I was confused about the method to confirm whether our contig sequence is really a plasmid or not. I have downloaded the whole genome sequence assembly (either from long read or short read) from a bacterial species, which was H. pylori. This bacteria is known to have a very low copy number of plasmid and somehow the plasmid itself is not easy to detect especially based on the whole genome sequence. The method I used was just blasted by using Abricate software against the plasmid databases (such as PLSDB, plasmidfinder, and I made my own database by downloading all plasmid sequences from NCBI/other public databases). I settled the coverage and identity by 90.
After I had detected some plasmids, I tried to extract the plasmids contigs from the WGS data. I got several types of plasmids, but one type of these plasmids seems to have GC content around 38-39 which is a little bit high for plasmids.
My questions are:
- How do we know that our contig sequence (that we extracted from the assembled WGS) is really plasmid?

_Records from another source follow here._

theorem LineMem.readCheck_keeps (m : LineMem) (g : Nat) : m.Keeps (m.readCheck g).1 := ⟨rfl, rfl, rfl, rfl⟩

theorem LineMem.setPoison_keeps (m : LineMem) (line : Nat) (p : Bool) : m.Keeps (m.setPoison line p) := ⟨rfl, rfl, rfl, rfl⟩

theorem LineMem.restorePair_keeps (m : LineMem) (g : Nat) : m.Keeps (m.restorePair g) := by
  unfold LineMem.restorePair; exact ⟨rfl, rfl, rfl, rfl⟩

theorem LineMem.evict_keeps (m : LineMem) (g : Nat) : m.Keeps (m.evict g).1 := by
  unfold LineMem.evict
  dsimp only
  split <;> split <;> exact ⟨rfl, rfl, rfl, rfl⟩

theorem LineMem.cacheIn_keeps (m : LineMem) (g max : Nat) : m.Keeps (m.cacheIn g max).1 := by
  unfold LineMem.cacheIn
  split
  · exact ⟨rfl, rfl, rfl, rfl⟩
  · split
    · rename_i old _ _
      exact (m.evict_keeps old).trans ⟨rfl, rfl, rfl, rfl⟩
    · exact ⟨rfl, rfl, rfl, rfl⟩

theorem LineMem.needCheck_keeps (m : LineMem) (line max : Nat) : m.Keeps (m.needCheck line max).1 := by
  unfold LineMem.needCheck
  dsimp only
  split
  · split
    · split <;> exact ⟨rfl, rfl, rfl, rfl⟩
    · exact ⟨rfl, rfl, rfl, rfl⟩
  · exact (m.cacheIn_keeps _ max).trans (readCheck_keeps _ _)

theorem LineMem.touchGroup_keeps (m : LineMem) (g : Nat) (bit : BitVec 16) (max : Nat) :
    m.Keeps (m.touchGroup g bit max).1 := by
  unfold LineMem.touchGroup
  dsimp only
  have hc := m.cacheIn_keeps g max
  split
  · split
    · split <;> exact ⟨rfl, rfl, rfl, rfl⟩
    · exact ⟨rfl, rfl, rfl, rfl⟩
  · split <;> exact hc.trans ⟨rfl, rfl, rfl, rfl⟩

theorem LineMem.touchCheck_keeps (m : LineMem) (line max : Nat) : m.Keeps (m.touchCheck line max).1 :=
  m.touchGroup_keeps _ _ _

theorem LineMem.poisonOnly_keeps (m : LineMem) (line max : Nat) : m.Keeps (m.poisonOnly line max).1 :=
  (m.needCheck_keeps line max).trans ⟨rfl, rfl, rfl, rfl⟩

theorem LineMem.read_ok (h : m.Ok) (cr : Option Crypt) (code line max : Nat) : (m.read cr code line max).1.Ok := by
  have h2 : ((m.needCheck line max).1.turn (groupOf line) false).1.Ok :=
    ((m.needCheck_keeps line max).trans (turn_keeps _ _ _)).ok h
  unfold LineMem.read
  dsimp only
  generalize hx : ((m.needCheck line max).1.turn (groupOf line) false).1 = x at h2 ⊢
  have h3 : (if (x.decodeLine cr code line).2.2 = true then
      { x.setPoison line true with dirty := insSorted x.dirty (groupOf line) } else x : LineMem).Ok := by
    split
    · exact h2.of_eq rfl rfl
    · exact h2
  split
  · exact h3.of_eq rfl rfl
  · exact h3

/-- A read whose transfer failed for good changes no byte, and no waiting correction. -/
theorem LineMem.readLost_keeps (m : LineMem) (line max : Nat) : m.Keeps (m.readLost line max).1 :=
  ((m.needCheck_keeps line max).trans (turn_keeps _ (groupOf line) false)).trans ⟨rfl, rfl, rfl, rfl⟩

theorem LineMem.write_ok (h : m.Ok) (line max : Nat) (bytes : List Byte) (p : Bool) : (m.write line max bytes p).1.Ok := by
  have h2 := (m.touchCheck_keeps line max).ok h
  exact ⟨memWrite_wf (m := (m.touchCheck line max).1.data) h2.1 _ _,
    memWrite_wf (m := (m.touchCheck line max).1.upset) h2.2 _ _⟩

theorem LineMem.fix_ok (h : m.Ok) (line max : Nat) : (m.fix line max).1.Ok := by
  unfold LineMem.fix
  split
  · exact h
  · have h2 : ((m.touchCheck line max).1.restorePair (groupOf line)).Ok :=
      ((m.touchCheck_keeps line max).trans (restorePair_keeps _ _)).ok h
    exact ⟨memWrite_wf h2.1 _ _, memWrite_wf h2.2 _ _⟩

/-- The step of `fixAll`. -/
def LineMem.fixStep (max : Nat) (acc : LineMem × LineEv) (l : Nat) : LineMem × LineEv :=
  ((acc.1.fix l max).1, acc.2.plus (acc.1.fix l max).2)

theorem LineMem.fixAll_eq (m : LineMem) (max : Nat) :
    m.fixAll max = (m.fixes.map (·.1)).foldl (LineMem.fixStep max) (m, LineEv.none) := rfl

theorem LineMem.foldFix_ok (max : Nat) (ls : List Nat) : ∀ {acc : LineMem × LineEv}, acc.1.Ok →
    (ls.foldl (LineMem.fixStep max) acc).1.Ok := by
  induction ls with
  | nil => exact fun h => h
  | cons l ls ih => exact fun h => ih (fix_ok h l max)

theorem LineMem.fixAll_ok (h : m.Ok) (max : Nat) : (m.fixAll max).1.Ok := by
  rw [LineMem.fixAll_eq]; exact foldFix_ok max _ h

theorem LineMem.strike_ok (h : m.Ok) (line : Nat) (upset : List Byte) (flags : BitVec 16) : (m.strike line upset flags).Ok :=
  ⟨h.1, memWrite_wf h.2 _ _⟩

theorem LineMem.finish_ok (h : m.Ok) (cr : Option Crypt) (line max : Nat) : (m.finish cr line max).1.Ok := by
  unfold LineMem.finish
  split
  · exact h
  · rename_i w _
    have h1 : ({ m with wc := Tbl.erase m.wc line } : LineMem).Ok := h.of_eq rfl rfl
    have h2 := read_ok h1 cr w.code line max
    dsimp only
    exact write_ok h2 _ _ _ _

theorem LineMem.combine_ok (h : m.Ok) (line max now addr code : Nat)
    (bytes : List (Nat × Byte)) (p : Bool) : (m.combine line max now addr code bytes p).1.Ok := by
  unfold LineMem.combine
  dsimp only
  split
  · exact write_ok h _ _ _ _
  · exact h.of_eq rfl rfl

/-! No correction waits after all are written back. -/

theorem Tbl.get?_none_of_erase {α : Type} (t : Tbl α) (k : Nat) : Tbl.get? (Tbl.erase t k) k = none := by
  induction t with
  | nil => rfl
  | cons e t ih =>
    unfold Tbl.erase at *
    by_cases h : e.1 = k
    · simp [h, ih]
    · obtain ⟨i, x⟩ := e
      simp only [List.filter_cons, bne_iff_ne, ne_eq, h, not_false_eq_true, if_true, Tbl.get?, if_false, ih]

theorem Tbl.get?_isSome_of_mem {α : Type} {t : Tbl α} {k : Nat} (h : k ∈ t.map (·.1)) : (Tbl.get? t k).isSome = true := by
  induction t with
  | nil => simp at h
  | cons e t ih =>
    obtain ⟨i, x⟩ := e
    simp only [Tbl.get?]
    split
    · rfl
    · rename_i hne
      simp only [List.map_cons, List.mem_cons] at h
      rcases h with h | h
      · exact absurd h.symm hne
      · exact ih h

theorem LineMem.fix_fixes (m : LineMem) (l max : Nat) : (m.fix l max).1.fixes = Tbl.erase m.fixes l := by
  unfold LineMem.fix
  split
  · rename_i h
    symm
    unfold Tbl.erase
    refine List.filter_eq_self.2 (fun e he => ?_)
    simp only [bne_iff_ne, ne_eq]
    intro hk
    have := Tbl.get?_isSome_of_mem (t := m.fixes) (k := l) (List.mem_map.2 ⟨e, he, hk⟩)
    rw [h] at this; simp at this
  · have hk := ((m.touchCheck_keeps l max).trans (restorePair_keeps _ (groupOf l))).2.2.1
    exact congrArg (fun t => Tbl.erase t l) hk

theorem LineMem.foldFix_fixes (max : Nat) (ls : List Nat) : ∀ acc : LineMem × LineEv,
    (ls.foldl (LineMem.fixStep max) acc).1.fixes = acc.1.fixes.filter (fun e => !ls.contains e.1) := by
  induction ls with
  | nil => intro acc; simp
  | cons l ls ih =>
    intro acc
    rw [List.foldl_cons, ih]
    show ((acc.1.fix l max).1.fixes).filter _ = _
    rw [LineMem.fix_fixes]
    unfold Tbl.erase
    rw [List.filter_filter]
    congr 1
    funext e
    simp only [List.contains_cons]
    by_cases h : e.1 = l <;> simp [h, bne, Bool.and_comm]

theorem LineMem.fixAll_fixes (m : LineMem) (max : Nat) : (m.fixAll max).1.fixes = [] := by
  rw [LineMem.fixAll_eq, LineMem.foldFix_fixes]
  refine List.filter_eq_nil_iff.2 (fun e he => ?_)
  simp only [Bool.not_eq_true', Bool.not_eq_false, List.contains_iff_mem]
  exact List.mem_map.2 ⟨e, he, rfl⟩

/-! The device. -/

variable {s : State}

/-- The form is kept by what leaves the three memories. -/
theorem State.MemoryOk.of_eq {t : State} (h : s.MemoryOk) (hm : t.mem = s.mem) (hs : t.stash = s.stash)
    (hc : t.cores = s.cores) : t.MemoryOk := by
  unfold State.MemoryOk State.stack State.stc State.core at *; rw [hm, hs, hc]; exact h

theorem State.MemoryOk.close (h : s.MemoryOk) : (Sys2Proof.Machine.close s).MemoryOk :=
  h.of_eq (close_mem s) (close_stash s) (close_cores s)

theorem State.modStack_ok (h : s.MemoryOk) (n : Fin 12) (f : Stack → Stack) (hf : (f (s.stack n)).arr.Ok) :
    (s.modStack n f).MemoryOk := by
  refine ⟨fun k => ?_, h.2.1, h.2.2⟩
  rw [State.stack_modStack]; split
  · exact hf
  · exact h.1 k
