theorem secRow_eq {act : State → State} (hf : rivalsFollow p rivals = true) (hr : s.allReach p rivals = true)
    (hs : s.dev.st ≠ .safe) : s.secRow p rivals act = done ((s.secWrite p act).rivalWrites rivals) := by
  unfold State.secRow State.commandRow
  rw [if_neg (by rw [hf, hr]; decide), if_neg (by simp [State.silent, hs])]
  rfl

theorem gives_secRow {c : Instr} {act : State → State} {P : State → Prop} (hf : rivalsFollow p rivals = true)
    (hr : s.allReach p rivals = true) (hs : s.dev.st ≠ .safe) (hc : exec c s = s.secRow p rivals act)
    (hP : P (close ((s.secWrite p act).rivalWrites rivals))) : Gives c s P :=
  gives_done (hc.trans (secRow_eq hf hr hs)) hP

/-- In the safe state the block does not answer (R405). -/
theorem gives_secRow_safe {c : Instr} {act : State → State} (hf : rivalsFollow p rivals = true)
    (hr : s.allReach p rivals = true) (hs : s.dev.st = .safe) (hc : exec c s = s.secRow p rivals act) :
    Gives c s (OnlyChanges [.ports] s) := by
  refine gives_done (x := rivals.foldl (fun s r => s.silentWrite r.path) (s.silentWrite p)) (hc.trans ?_) ?_
  · unfold State.secRow State.commandRow
    rw [if_neg (by rw [hf, hr]; decide), if_pos (by simp [State.silent, hs])]
  · have h1 : ∀ (u : State) q, OnlyChanges [.ports] u (u.silentWrite q) := fun u q => by
      unfold State.silentWrite
      split <;> simp
    exact onlyChanges_close.2 ((h1 s p).trans (onlyChanges_foldl (fun u (r : Rival) => h1 u r.path) _ _))

theorem secWrite_sec (act : State → State) :
    (s.secWrite p act).sec = (act (s.respond p (s.verdict p 0x040010 true) [])).sec := by
  unfold State.secWrite State.commandWrite
  rw [transfer_sec]

/-- A command that is taken acts (R32). -/
theorem secCommand_takes {op tag : Nat} {act : Fin 2 → State → State} (hi : secPath p = some i) (hb : s.sec.cmd.busy = false) :
    s.secCommand op p tag act = act i s := by
  unfold State.secCommand
  rw [hi]
  exact if_neg (by rw [hb]; decide)

theorem secCommand_busy {op tag : Nat} {act : Fin 2 → State → State} (hi : secPath p = some i) (hb : s.sec.cmd.busy = true) :
    s.secCommand op p tag act = s.secConflict op p tag := by
  unfold State.secCommand
  rw [hi]
  exact if_pos hb

theorem secCommand_denied {op tag : Nat} {act : Fin 2 → State → State} (hi : secPath p = none) :
    s.secCommand op p tag act = (s.denyReg p 0x040010).secAnswer p tag .denied s.sec.cmd.busy := by
  unfold State.secCommand
  rw [hi]

end

end Sys2Proof.Machine
end

section
/-! SUPPORT. Nonces, the end of sessions, and the unlocking of the memories. -/

namespace Sys2Proof.Machine

section
variable {s t u : State} {p : Path} {rivals : List Rival} {i : Fin 2} {tag : Nat}

/-! What the first command of a row leaves of the security block stands behind the other ones. -/

theorem SecStands.session (h : SecStands s t) (i : Fin 2) : t.session i = s.session i := by
  obtain ⟨-, -, hs, -⟩ := h
  unfold State.session
  rw [hs]

theorem session_rivalWrites (s : State) (rivals : List Rival) (i : Fin 2) :
    (close (s.rivalWrites rivals)).session i = s.session i := by
  unfold State.session
  rw [close_sec]
  exact (secStands_rivalWrites s rivals).session i

/-- The answer of the first command shows where no other came behind it (R32). -/
theorem shows_row {x : CmdStatus} {a : Answer} {busy : Bool} (h : u.sec.cmd = x.answer a p tag busy) :
    (close (u.rivalWrites rivals)).sec.cmd.ShowsLast rivals a p tag busy := by
  rw [close_sec]
  refine showsLast_rivalWrites ?_
  rw [h]
  exact shows_answer _ _ _ _ _

/-! NONCE and END_SESSION that are taken. -/

theorem cmdNonce_draws (hi : secPath p = some i) (hb : s.sec.cmd.busy = false) (he : s.sec.entropyFail = false) :
    (State.cmdNonce p tag s).sec = { s.sec with
      draws := s.sec.draws + 1, nonces := s.sec.nonces.set i (some (drawBytes s.sec.draws 32))
      cmd := s.sec.cmd.answer .done p tag false } := by
  unfold State.cmdNonce
  rw [secCommand_takes hi hb, if_neg (by rw [he]; decide)]
  rfl

theorem cmdNonce_fails (hi : secPath p = some i) (hb : s.sec.cmd.busy = false) (he : s.sec.entropyFail = true) :
    (State.cmdNonce p tag s).sec = { s.sec with cmd := s.sec.cmd.answer .failed p tag false } := by
  unfold State.cmdNonce
  rw [secCommand_takes hi hb, if_pos he]
  rfl

theorem cmdEndSession_ends (hi : secPath p = some i) (hb : s.sec.cmd.busy = false) (ho : s.sessionOpen i = true) :
    (State.cmdEndSession p tag s).sec = { s.sec with
      sessions := s.sec.sessions.set i none, cmd := s.sec.cmd.answer .done p tag false } := by
  unfold State.cmdEndSession
  rw [secCommand_takes hi hb, if_pos ho]
  rfl

theorem cmdEndSession_conflict (hi : secPath p = some i) (hb : s.sec.cmd.busy = false) (ho : s.sessionOpen i = false) :
    (State.cmdEndSession p tag s).sec = { s.sec with cmd := s.sec.cmd.answer .conflict p tag false } := by
  unfold State.cmdEndSession
  rw [secCommand_takes hi hb, if_neg (by rw [ho]; decide)]
  rfl

theorem vector_get_set_self {α : Type} {n : Nat} (v : Vector α n) (i : Fin n) (x : α) : (v.set i x).get i = x := by
  simp [Vector.get_eq_getElem]

/-! The unlock. -/

/-- What the zero fill leaves of every memory (R383). -/
theorem zeroFill_zeros (s : State) : s.zeroFill.loaded = false ∧ (∀ n, (s.zeroFill.stack n).arr = LineMem.zero) ∧
    (∀ n, (s.zeroFill.stc n).arr = LineMem.zero ∧ (s.zeroFill.stc n).key = none) ∧ ∀ c, (s.zeroFill.core c).store = [] := by
  refine ⟨rfl, fun n => ?_, fun n => ?_, fun c => ?_⟩
  · simp [State.zeroFill, State.stack]
  · simp [State.zeroFill, State.stc]
  · simp [State.zeroFill, State.core, State.dropTables, Core.wiped]

/-- The state of an unlock that completes, before its answer (R383). -/
def State.unlockedAll (s : State) : State :=
  s.zeroFill.modSec (fun x => { x with zeroising := false, zeroiseFlag := false, debugOpen := true })

/-- What an unlock leaves, where only the security block's answer follows. -/
theorem unlockedAll_leaves (ht : OnlyChanges [.sec] s.unlockedAll t) (hz : t.sec.zeroising = false)
    (hd : t.sec.debugOpen = true) :
    (close t).sec.zeroising = false ∧ (close t).sec.debugOpen = true ∧ (close t).loaded = false ∧
      (∀ n, ((close t).stack n).arr = LineMem.zero) ∧
      (∀ n, ((close t).stc n).arr = LineMem.zero ∧ ((close t).stc n).key = none) ∧ ∀ c, ((close t).core c).store = [] := by
  obtain ⟨hl, hst, hsc, hco⟩ := zeroFill_zeros s
  refine ⟨by rw [close_sec, hz], by rw [close_sec, hd], ?_, fun n => ?_, fun n => ?_, fun c => ?_⟩
  · rw [close_loaded, show t.loaded = s.unlockedAll.loaded from ht .loaded (by decide)]
    exact hl
  · rw [stack_close, ht.stackArr (by decide) (by decide)]
    exact hst n
  · have hk : (t.stc n).key = (s.unlockedAll.stc n).key := (congrArg Stash.key (ht .stashes (by decide) n) :)
    rw [stc_close, ht.stcArr (by decide) (by decide), hk]
    exact hsc n
  · obtain ⟨hstore, -⟩ := ht .stores (by decide) c
    rw [core_close, hstore]
    exact hco c

end

/-- Settles O46. -/
theorem secrecyCommandsTakeEffect : Obligations.SecrecyCommandsTakeEffect := by
  unfold Obligations.SecrecyCommandsTakeEffect
  intro s p tag rivals i
  refine ⟨?safe, ?taken, ?expiry, ?fail, ?unlock⟩
  case safe => exact fun hf hr hs => gives_secRow_safe hf hr hs (show execNonce p ⟨tag, rivals⟩ s = _ from rfl)
  case taken =>
    rintro hf hr ⟨hs, hi, hb⟩
    have helse := rivals_elsewhere hf hi
    refine ⟨fun he => ?_, fun he => ?_, fun ho => ?_, fun ho => ?_⟩
    · refine gives_secRow hf hr hs (show execNonce p ⟨tag, rivals⟩ s = _ from rfl) ?_
      have hsec := (secWrite_sec (s := s) (p := p) (State.cmdNonce p tag.toNat)).trans (cmdNonce_draws hi hb he)
      obtain ⟨-, -, hst, -⟩ := secStands_rivalWrites (s.secWrite p (State.cmdNonce p tag.toNat)) rivals
      refine ⟨?_, ?_, ?_⟩
      · rw [close_sec, nonce_rivalWrites helse, hsec]
        exact vector_get_set_self _ _ _
      · rw [close_sec, hst, hsec]
        rfl
      · exact shows_row (congrArg Sec.cmd hsec)
    · refine gives_secRow hf hr hs (show execNonce p ⟨tag, rivals⟩ s = _ from rfl) ?_
      have hsec := (secWrite_sec (s := s) (p := p) (State.cmdNonce p tag.toNat)).trans (cmdNonce_fails hi hb he)
      refine ⟨?_, ?_⟩
      · rw [close_sec, nonce_rivalWrites helse, hsec]
        rfl
      · exact shows_row (congrArg Sec.cmd hsec)
    · refine gives_secRow hf hr hs (show execEndSession p ⟨tag, rivals⟩ s = _ from rfl) ?_
      have hsec := (secWrite_sec (s := s) (p := p) (State.cmdEndSession p tag.toNat)).trans (cmdEndSession_ends hi hb ho)
      refine ⟨?_, ?_⟩
      · rw [session_rivalWrites, State.session, hsec]
        exact vector_get_set_self _ _ _
      · exact shows_row (congrArg Sec.cmd hsec)
    · refine gives_secRow hf hr hs (show execEndSession p ⟨tag, rivals⟩ s = _ from rfl) ?_
      have hsec := (secWrite_sec (s := s) (p := p) (State.cmdEndSession p tag.toNat)).trans (cmdEndSession_conflict hi hb ho)
      refine ⟨?_, ?_⟩
      · rw [session_rivalWrites, State.session, hsec]
        rfl
      · exact shows_row (congrArg Sec.cmd hsec)
  case expiry =>
    intro x hi hx hle
    refine gives_done (x := s.dropSession i) ?_ ?_
    · show execSessionExpiry p s = _
      unfold execSessionExpiry
      rw [hi]
      dsimp only
      rw [hx]
      exact if_pos hle
    · rw [State.session, close_sec]
      exact (session_dropSession i i).trans (if_pos rfl)
  case fail => exact gives_done rfl (by rw [close_sec]; rfl)
  case unlock =>
    intro hz
    cases hr : s.unlockedAll.sec.cmd.running with
    | none =>
      refine gives_done (x := s.unlockedAll) ?_ (unlockedAll_leaves (onlyChanges_refl _ _) rfl rfl)
      show execUnlockComplete s = _
      unfold execUnlockComplete
      rw [if_neg (by rw [hz]; decide)]
      dsimp only
      rw [show (s.zeroFill.modSec _).sec.cmd.running = none from hr]
      rfl
    | some r =>
      obtain ⟨op, q, n⟩ := r
      refine gives_done (x := (s.unlockedAll.modSec (fun x => { x with cmd := { x.cmd with running := none } })).secAnswer q n
        .done false) ?_ (unlockedAll_leaves (s := s) ?_ rfl rfl)
      · show execUnlockComplete s = _
        unfold execUnlockComplete
        rw [if_neg (by rw [hz]; decide)]
        dsimp only
        rw [show (s.zeroFill.modSec _).sec.cmd.running = some (op, q, n) from hr]
        rfl
      · exact (onlyChanges_secAnswer (by simp)).2 ((onlyChanges_modSec (by simp)).2 (onlyChanges_refl _ _))

end Sys2Proof.Machine
end

section
/-! SUPPORT. Tokens that fail a check, and commands of other paths than the two that may give them. -/

namespace Sys2Proof.Machine

section
variable {s t u : State} {p : Path} {rivals : List Rival} {i : Fin 2} {op tag : Nat} {a : Answer}
  {act : Fin 2 → List Byte → State → State × Answer}

/-- Lifecycle, key slots, the pending policy, sessions and DEBUG_OPEN stand, and so does every part but the ports and the
security block. -/
def SecKept (s t : State) : Prop :=
  t.sec.lifecycle = s.sec.lifecycle ∧ t.sec.slots = s.sec.slots ∧ t.sec.pending = s.sec.pending ∧
    t.sec.sessions = s.sec.sessions ∧ t.sec.debugOpen = s.sec.debugOpen ∧ OnlyChanges [.ports, .sec] s t

theorem SecStands.kept (h : SecStands s t) : SecKept s t := by
  obtain ⟨ho, -, hs, -⟩ := h
  rw [SecKept, hs]
  exact ⟨rfl, rfl, rfl, rfl, rfl, ho⟩

theorem SecKept.trans (h : SecKept s t) (h' : SecKept t u) : SecKept s u := by
  obtain ⟨h1, h2, h3, h4, h5, ho⟩ := h
  obtain ⟨h1', h2', h3', h4', h5', ho'⟩ := h'
  exact ⟨h1'.trans h1, h2'.trans h2, h3'.trans h3, h4'.trans h4, h5'.trans h5, ho.trans ho'⟩

theorem SecKept.close (h : SecKept s t) : SecKept s (close t) := by
  obtain ⟨h1, h2, h3, h4, h5, ho⟩ := h
  refine ⟨?_, ?_, ?_, ?_, ?_, onlyChanges_close.2 ho⟩ <;> rw [close_sec] <;> assumption

/-! A token that is answered without its effect. -/

theorem tokenCommand_refused (hi : secPath p = some i) (hb : s.sec.cmd.busy = false)
    (hc : s.tokenCheck op i (s.token i) = some a) :
    s.tokenCommand op p tag act = s.tokenAnswer op i (s.token i) p tag a false := by
  unfold State.tokenCommand
  rw [secCommand_takes hi hb]
  dsimp only
  rw [hc]

theorem tokenCommand_busy (hi : secPath p = some i) (hb : s.sec.cmd.busy = true) (hn : needsToken op = true) :
    s.tokenCommand op p tag act = s.tokenAnswer op i (s.token i) p tag .conflict true := by
  unfold State.tokenCommand
  rw [secCommand_busy hi hb, State.secConflict, hi]
  dsimp only
  rw [if_pos hn, hb]

/-- The three stages of R359 answer with a refusal. -/
theorem tokenCheck_refusal {tok : List Byte} (hc : s.tokenCheck op i tok = some a) :
    a = .malformed ∨ a = .denied ∨ a = .conflict := by
  unfold State.tokenCheck at hc
  split at hc
  · exact .inl (Option.some.inj hc).symm
  · split at hc
    · exact .inr (.inl (Option.some.inj hc).symm)
    · split at hc
      · exact .inr (.inr (Option.some.inj hc).symm)
      · cases hc

/-- What an answered token leaves of the security block (R359). -/
theorem tokenAnswer_sec {tok : List Byte} {busy : Bool} : (s.tokenAnswer op i tok p tag a busy).sec = { s.sec with
    nonces := s.sec.nonces.set i none, cmd := s.sec.cmd.answer a p tag busy
    bank := match a with
      | .done | .accepted => s.sec.bank.add 0 1
      | .malformed | .denied | .conflict => s.sec.bank.add 1 1
      | .failed => s.sec.bank } := by
  cases a <;> rfl

theorem tokenAnswer_rst {tok : List Byte} {busy : Bool} : (s.tokenAnswer op i tok p tag a busy).rst = s.rst := by
  unfold State.tokenAnswer State.secAnswer State.commandRecord
  simp only [State.ask_rst, State.modSec_rst]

- How do we check whether these contig sequences are extrachromosomal bacteria?
- Is there any tool to do predict whether our contig sequence is a plasmid or not?
i think most of them are sequence based detection which you already have done. May be you can trying using multiple plasmid identification tools (plasmidseeker, plasmidspades etc) and take a consensus of the findings or use a complementary experimental technique to confirm your findings.
Thank you. I already did use plasmidseeker as your suggestion. I also tried to validate manually one by one. Now it becomes clear. Thank you.